When deploying a cluster with the rabbitmq.config listing the nodes properly, sometimes it looks like the auto-clustering is somehow timing out.

 

All my nodes don’t necessarily come up at the same time, it can take up to 10 to 15 seconds for all of them to be up and running.

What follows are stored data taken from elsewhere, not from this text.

-- ==== Sys2Proof/Machine/Dispatch.lean ====
section
/-!
DEFINITION. Machine/Dispatch.lean: the meaning of each command, one arm per constructor.
-/
namespace Sys2Proof.Machine

/-- The effect of a command on everything but the queue of waiting commands. -/
def exec (i : Instr) (s : State) : Host.Outcome State Fault Refusal :=
  match i with
  | .nop q seq => Sys2Proof.Machine.execNop q seq s
  | .fence q seq => Sys2Proof.Machine.execFence q seq s
  | .tickwait q seq => Sys2Proof.Machine.execTickwait q seq s
  | .signal q seq => Sys2Proof.Machine.execSignal q seq s
  | .waitsem q seq => Sys2Proof.Machine.execWaitsem q seq s
  | .qdisable q seq => Sys2Proof.Machine.execQdisable q seq s
  | .qenable q seq => Sys2Proof.Machine.execQenable q seq s
  | .copy q seq => Sys2Proof.Machine.execCopy q seq s
  | .gather q seq => Sys2Proof.Machine.execGather q seq s
  | .scatter q seq => Sys2Proof.Machine.execScatter q seq s
  | .inval q seq => Sys2Proof.Machine.execInval q seq s
  | .mma q seq => Sys2Proof.Machine.execMma q seq s
  | .wload q seq => Sys2Proof.Machine.execWload q seq s
  | .vchain q seq => Sys2Proof.Machine.execVchain q seq s
  | .compress q seq => Sys2Proof.Machine.execCompress q seq s
  | .expand q seq => Sys2Proof.Machine.execExpand q seq s
  | .histo q seq => Sys2Proof.Machine.execHisto q seq s
  | .solve q seq => Sys2Proof.Machine.execSolve q seq s
  | .factor q seq => Sys2Proof.Machine.execFactor q seq s
  | .iterate q seq => Sys2Proof.Machine.execIterate q seq s
  | .put q seq => Sys2Proof.Machine.execPut q seq s
  | .get q seq => Sys2Proof.Machine.execGet q seq s
  | .rred q seq => Sys2Proof.Machine.execRred q seq s
  | .mcast q seq => Sys2Proof.Machine.execMcast q seq s
  | .ratom q seq => Sys2Proof.Machine.execRatom q seq s
  | .send q seq => Sys2Proof.Machine.execSend q seq s
  | .recv q seq => Sys2Proof.Machine.execRecv q seq s
  | .coll q seq => Sys2Proof.Machine.execColl q seq s
  | .collReform q seq => Sys2Proof.Machine.execCollReform q seq s
  | .collBatch q seq => Sys2Proof.Machine.execCollBatch q seq s
  | .shardSave q seq => Sys2Proof.Machine.execShardSave q seq s
  | .shardLoad q seq => Sys2Proof.Machine.execShardLoad q seq s
  | .shardVerify q seq => Sys2Proof.Machine.execShardVerify q seq s
  | .replicaCtl q seq => Sys2Proof.Machine.execReplicaCtl q seq s
  | .mread q seq => Sys2Proof.Machine.execMread q seq s
  | .mwrite q seq => Sys2Proof.Machine.execMwrite q seq s
  | .cfgCommit q seq => Sys2Proof.Machine.execCfgCommit q seq s
  | .traceMark q seq => Sys2Proof.Machine.execTraceMark q seq s
  | .packetIssue t => Sys2Proof.Machine.execPacketIssue t s
  | .sequenceMismatchTimeout q => Sys2Proof.Machine.execSequenceMismatchTimeout q s
  | .commandCompletion q seq => Sys2Proof.Machine.execCommandCompletion q seq s
  | .waitsemWake addr => Sys2Proof.Machine.execWaitsemWake addr s
  | .waitsemTimeout q seq => Sys2Proof.Machine.execWaitsemTimeout q seq s
  | .doorbellWrite q value => Sys2Proof.Machine.execDoorbellWrite q value s
  | .qctlEnableResume q by' => Sys2Proof.Machine.execQctlEnableResume q by' s
  | .qctlEnableFlush q by' => Sys2Proof.Machine.execQctlEnableFlush q by' s
  | .qctlDisableDrain q by' => Sys2Proof.Machine.execQctlDisableDrain q by' s
  | .qctlDisableAbort q by' => Sys2Proof.Machine.execQctlDisableAbort q by' s
  | .tilemapWrite a value by' => Sys2Proof.Machine.execTilemapWrite a value by' s
  | .bridlecfgWrite value by' => Sys2Proof.Machine.execBridlecfgWrite value by' s
  | .bridleEnable value by' => Sys2Proof.Machine.execBridleEnable value by' s
  | .bridleDisable value by' => Sys2Proof.Machine.execBridleDisable value by' s
  | .planStage withDrop => Sys2Proof.Machine.execPlanStage withDrop s
  | .planDrop withStage => Sys2Proof.Machine.execPlanDrop withStage s
  | .planapplyWrite frame => Sys2Proof.Machine.execPlanapplyWrite frame s
  | .planAnnounce frame geo => Sys2Proof.Machine.execPlanAnnounce frame geo s
  | .planApply => Sys2Proof.Machine.execPlanApply s
  | .portEnable p => Sys2Proof.Machine.execPortEnable p s
  | .portDisableDrain p => Sys2Proof.Machine.execPortDisableDrain p s
  | .portDisableAbort p => Sys2Proof.Machine.execPortDisableAbort p s
  | .portTrained p lanesUp peer => Sys2Proof.Machine.execPortTrained p lanesUp peer s
  | .portTrainTimeout p => Sys2Proof.Machine.execPortTrainTimeout p s
  | .laneFault p lane => Sys2Proof.Machine.execLaneFault p lane s
  | .laneRetrain p lane => Sys2Proof.Machine.execLaneRetrain p lane s
  | .portFail p => Sys2Proof.Machine.execPortFail p s
  | .linkNotice p => Sys2Proof.Machine.execLinkNotice p s
  | .flitReceive p flit fecFailed => Sys2Proof.Machine.execFlitReceive p flit fecFailed s
  | .replayRequest p lseq => Sys2Proof.Machine.execReplayRequest p lseq s
  | .creditReturn p pool n => Sys2Proof.Machine.execCreditReturn p pool n s
  | .flitForward src => Sys2Proof.Machine.execFlitForward src s
  | .messageReceive src => Sys2Proof.Machine.execMessageReceive src s
  | .ackSend src => Sys2Proof.Machine.execAckSend src s
  | .ackReceive src => Sys2Proof.Machine.execAckReceive src s
  | .resendTimeout dst => Sys2Proof.Machine.execResendTimeout dst s
  | .mcastResend ident => Sys2Proof.Machine.execMcastResend ident s
  | .sendAnnounce src => Sys2Proof.Machine.execSendAnnounce src s
  | .sendAnnRetry q seq => Sys2Proof.Machine.execSendAnnRetry q seq s
  | .sendGo q seq => Sys2Proof.Machine.execSendGo q seq s
  | .collStageMessage src => Sys2Proof.Machine.execCollStageMessage src s
  | .collNotice src => Sys2Proof.Machine.execCollNotice src s
  | .collDeadline grp cseq => Sys2Proof.Machine.execCollDeadline grp cseq s
  | .formMessage src => Sys2Proof.Machine.execFormMessage src s
  | .reformTimeout q seq => Sys2Proof.Machine.execReformTimeout q seq s
  | .frameTick => Sys2Proof.Machine.execFrameTick s
  | .slackStart => Sys2Proof.Machine.execSlackStart s
  | .refreshOwed st => Sys2Proof.Machine.execRefreshOwed st s
  | .refreshPause st => Sys2Proof.Machine.execRefreshPause st s
  | .forcedRefresh st => Sys2Proof.Machine.execForcedRefresh st s
  | .slackRefreshResume st => Sys2Proof.Machine.execSlackRefreshResume st s
  | .bridleTimestamp p residual root => Sys2Proof.Machine.execBridleTimestamp p residual root s
  | .heartbeat p hb => Sys2Proof.Machine.execHeartbeat p hb s
  | .heartbeatLost p => Sys2Proof.Machine.execHeartbeatLost p s
  | .holdoverExpiry => Sys2Proof.Machine.execHoldoverExpiry s
  | .rootTakeover => Sys2Proof.Machine.execRootTakeover s
  | .ppsPulse offNs => Sys2Proof.Machine.execPpsPulse offNs s
  | .ppsLost => Sys2Proof.Machine.execPpsLost s
  | .clk100Lost => Sys2Proof.Machine.execClk100Lost s
  | .clk156Lost => Sys2Proof.Machine.execClk156Lost s
  | .pdieHeartbeat => Sys2Proof.Machine.execPdieHeartbeat s
  | .pdieHeartbeatLost => Sys2Proof.Machine.execPdieHeartbeatLost s
  | .nodeLostDeclare node links => Sys2Proof.Machine.execNodeLostDeclare node links s
  | .nodeLostAction node => Sys2Proof.Machine.execNodeLostAction node s
  | .pairingRecord src rec' => Sys2Proof.Machine.execPairingRecord src rec' s
  | .unpairedTimeout => Sys2Proof.Machine.execUnpairedTimeout s
  | .replicaSessionOpen => Sys2Proof.Machine.execReplicaSessionOpen s
  | .replicaComplete src => Sys2Proof.Machine.execReplicaComplete src s
  | .granuleTaken a session granule => Sys2Proof.Machine.execGranuleTaken a session granule s
  | .launchRecord src rec' => Sys2Proof.Machine.execLaunchRecord src rec' s
  | .launchRebroadcast silent => Sys2Proof.Machine.execLaunchRebroadcast silent s
  | .tileFault a tile => Sys2Proof.Machine.execTileFault a tile s
  | .pseudoChannelFault st pc => Sys2Proof.Machine.execPseudoChannelFault st pc s
  | .pseudoChannelRetrainDone st pc ok => Sys2Proof.Machine.execPseudoChannelRetrainDone st pc ok s
  | .switchPlaneFault => Sys2Proof.Machine.execSwitchPlaneFault s
  | .coreFault core => Sys2Proof.Machine.execCoreFault core s
  | .farTierPortFail port => Sys2Proof.Machine.execFarTierPortFail port s
  | .sensorSample sensor value => Sys2Proof.Machine.execSensorSample sensor value s
  | .fastGuard => Sys2Proof.Machine.execFastGuard s
  | .sensorRecord => Sys2Proof.Machine.execSensorRecord s
  | .counterSample => Sys2Proof.Machine.execCounterSample s
  | .traceDrain => Sys2Proof.Machine.execTraceDrain s
  | .frameRecordWrite => Sys2Proof.Machine.execFrameRecordWrite s
  | .chtabapplyWrite frame by' => Sys2Proof.Machine.execChtabapplyWrite frame by' s
  | .chtabSwitch => Sys2Proof.Machine.execChtabSwitch s
  | .tetherRequest by' => Sys2Proof.Machine.execTetherRequest by' s
  | .drainDone => Sys2Proof.Machine.execDrainDone s
  | .powerOn pins => Sys2Proof.Machine.execPowerOn pins s
  | .powerFail => Sys2Proof.Machine.execPowerFail s
  | .orderlyPowerDown by' => Sys2Proof.Machine.execOrderlyPowerDown by' s
  | .packageReset pulse pins => Sys2Proof.Machine.execPackageReset pulse pins s
  | .testHoldRelease => Sys2Proof.Machine.execTestHoldRelease s
  | .pciePerst p => Sys2Proof.Machine.execPciePerst p s
  | .boot => Sys2Proof.Machine.execBoot s
  | .bootWatchdog => Sys2Proof.Machine.execBootWatchdog s
  | .stackWipeDone => Sys2Proof.Machine.execStackWipeDone s
  | .recoveryGo => Sys2Proof.Machine.execRecoveryGo s
  | .armTrial by' => Sys2Proof.Machine.execArmTrial by' s
  | .confirm by' => Sys2Proof.Machine.execConfirm by' s
  | .cancelTrial by' => Sys2Proof.Machine.execCancelTrial by' s
  | .burn by' => Sys2Proof.Machine.execBurn by' s
  | .live by' => Sys2Proof.Machine.execLive by' s
  | .fdieControllerRestart => Sys2Proof.Machine.execFdieControllerRestart s
  | .authGo by' => Sys2Proof.Machine.execAuthGo by' s
  | .marginStart a value by' => Sys2Proof.Machine.execMarginStart a value by' s
  | .marginDone a => Sys2Proof.Machine.execMarginDone a s
  | .memcfgApply a => Sys2Proof.Machine.execMemcfgApply a s
  | .llccfgWrite value by' => Sys2Proof.Machine.execLlccfgWrite value by' s
  | .mgmtDatagram port datagram => Sys2Proof.Machine.execMgmtDatagram port datagram s
  | .ledgerSummary => Sys2Proof.Machine.execLedgerSummary s
  | .registerWrite off value by' => Sys2Proof.Machine.execRegisterWrite off value by' s
  | .hlvcfgWrite h value => Sys2Proof.Machine.execHlvcfgWrite h value s
  | .riscvFence h pw => Sys2Proof.Machine.execRiscvFence h pw s
  | .vsetl h v => Sys2Proof.Machine.execVsetl h v s
  | .vld h v => Sys2Proof.Machine.execVld h v s
  | .vst h v => Sys2Proof.Machine.execVst h v s
  | .vlds h v => Sys2Proof.Machine.execVlds h v s
  | .vsts h v => Sys2Proof.Machine.execVsts h v s
  | .vgather h v => Sys2Proof.Machine.execVgather h v s
  | .vscatter h v => Sys2Proof.Machine.execVscatter h v s
  | .vldff h v => Sys2Proof.Machine.execVldff h v s
  | .vgatherff h v => Sys2Proof.Machine.execVgatherff h v s
  | .pld h v => Sys2Proof.Machine.execPld h v s
  | .pst h v => Sys2Proof.Machine.execPst h v s
  | .vcmp h v => Sys2Proof.Machine.execVcmp h v s
  | .plogic h v => Sys2Proof.Machine.execPlogic h v s
  | .sadd h v => Sys2Proof.Machine.execSadd h v s
  | .ssub h v => Sys2Proof.Machine.execSsub h v s
  | .smulr h v => Sys2Proof.Machine.execSmulr h v s
  | .rshr h v => Sys2Proof.Machine.execRshr h v s
  | .sshl h v => Sys2Proof.Machine.execSshl h v s
  | .vcvt h v => Sys2Proof.Machine.execVcvt h v s
  | .vperm h v => Sys2Proof.Machine.execVperm h v s
  | .redsum h v => Sys2Proof.Machine.execRedsum h v s
  | .redmax h v => Sys2Proof.Machine.execRedmax h v s
  | .redmin h v => Sys2Proof.Machine.execRedmin h v s
  | .vadd h v => Sys2Proof.Machine.execVadd h v s
  | .vsub h v => Sys2Proof.Machine.execVsub h v s
  | .vmul h v => Sys2Proof.Machine.execVmul h v s
  | .vfma h v => Sys2Proof.Machine.execVfma h v s
  | .vnfma h v => Sys2Proof.Machine.execVnfma h v s
  | .vdiv h v => Sys2Proof.Machine.execVdiv h v s
  | .vsqrt h v => Sys2Proof.Machine.execVsqrt h v s
  | .vmin h v => Sys2Proof.Machine.execVmin h v s
  | .vmax h v => Sys2Proof.Machine.execVmax h v s
  | .vand h v => Sys2Proof.Machine.execVand h v s
  | .vor h v => Sys2Proof.Machine.execVor h v s
  | .vxor h v => Sys2Proof.Machine.execVxor h v s
  | .vshl h v => Sys2Proof.Machine.execVshl h v s
  | .vsra h v => Sys2Proof.Machine.execVsra h v s
  | .scalarLoadStore h m => Sys2Proof.Machine.execScalarLoadStore h m s
  | .scalarFDWrite h rd value single => Sys2Proof.Machine.execScalarFDWrite h rd value single s
  | .inboundAccess p a => Sys2Proof.Machine.execInboundAccess p a s
  | .pcieLinkUp p width rate sris => Sys2Proof.Machine.execPcieLinkUp p width rate sris s
  | .pcieLinkDown p => Sys2Proof.Machine.execPcieLinkDown p s
  | .farTierPortUp port cap => Sys2Proof.Machine.execFarTierPortUp port cap s
  | .aDieUncontainedFault a => Sys2Proof.Machine.execADieUncontainedFault a s
  | .referenceClockReturn clk156 => Sys2Proof.Machine.execReferenceClockReturn clk156 s
  | .ieee1588EventMessage tai => Sys2Proof.Machine.execIeee1588EventMessage tai s
  | .ieee1588SourceLost => Sys2Proof.Machine.execIeee1588SourceLost s
  | .tapInstruction ir => Sys2Proof.Machine.execTapInstruction ir s
  | .stagingSlotFree a slot => Sys2Proof.Machine.execStagingSlotFree a slot s
  | .backgroundWipeDone what => Sys2Proof.Machine.execBackgroundWipeDone what s
  | .stackRetrainDone st => Sys2Proof.Machine.execStackRetrainDone st s
  | .laneRetrainDone p lane ok => Sys2Proof.Machine.execLaneRetrainDone p lane ok s
  | .tableSetStage t rev addr len => Sys2Proof.Machine.execTableSetStage t rev addr len s
  | .slotWrite addr len off last => Sys2Proof.Machine.execSlotWrite addr len off last s
  | .dailyLedgerRecord => Sys2Proof.Machine.execDailyLedgerRecord s

end Sys2Proof.Machine
end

Here is an example of a 3 node cluster, where I end up with a 2 node cluster, and one node “left alone”.

 

Logs from node that ends up not being clustered (NODE_2) :

 

=INFO REPORT==== 18-Apr-2016::08:59:30 ===

Database directory at /local/data/rabbitmq/NODE_2/mnesia is empty. Initialising from scratch...

 

=WARNING REPORT==== 18-Apr-2016::08:59:30 ===

Could not auto-cluster with NODE_1@rabbit-004: {badrpc,

                                                                                   nodedown}

 

=WARNING REPORT==== 18-Apr-2016::08:59:30 ===

Could not auto-cluster with NODE_3@rabbit-003: {error,

                                                                                   tables_not_present}

 

=WARNING REPORT==== 18-Apr-2016::08:59:30 ===

Could not find any node for auto-clustering from: ['NODE_1@rabbit-004',

                                                   'NODE_3@rabbit-003',

                                                   'NODE_2@rabbit-006']

Starting blank node...

 

=INFO REPORT==== 18-Apr-2016::08:59:30 ===

Priority queues enabled, real BQ is rabbit_variable_queue

=INFO REPORT==== 18-Apr-2016::08:59:30 ===

Management plugin: using rates mode 'basic'

=INFO REPORT==== 18-Apr-2016::08:59:30 ===

msg_store_transient: using rabbit_msg_store_ets_index to provide index

=INFO REPORT==== 18-Apr-2016::08:59:30 ===

msg_store_persistent: using rabbit_msg_store_ets_index to provide index

=WARNING REPORT==== 18-Apr-2016::08:59:30 ===

msg_store_persistent: rebuilding indices from scratch

=INFO REPORT==== 18-Apr-2016::08:59:30 ===

Adding vhost '/'

=INFO REPORT==== 18-Apr-2016::08:59:30 ===

Creating user 'guest'

=INFO REPORT==== 18-Apr-2016::08:59:30 ===

Setting user tags for user 'guest' to [administrator]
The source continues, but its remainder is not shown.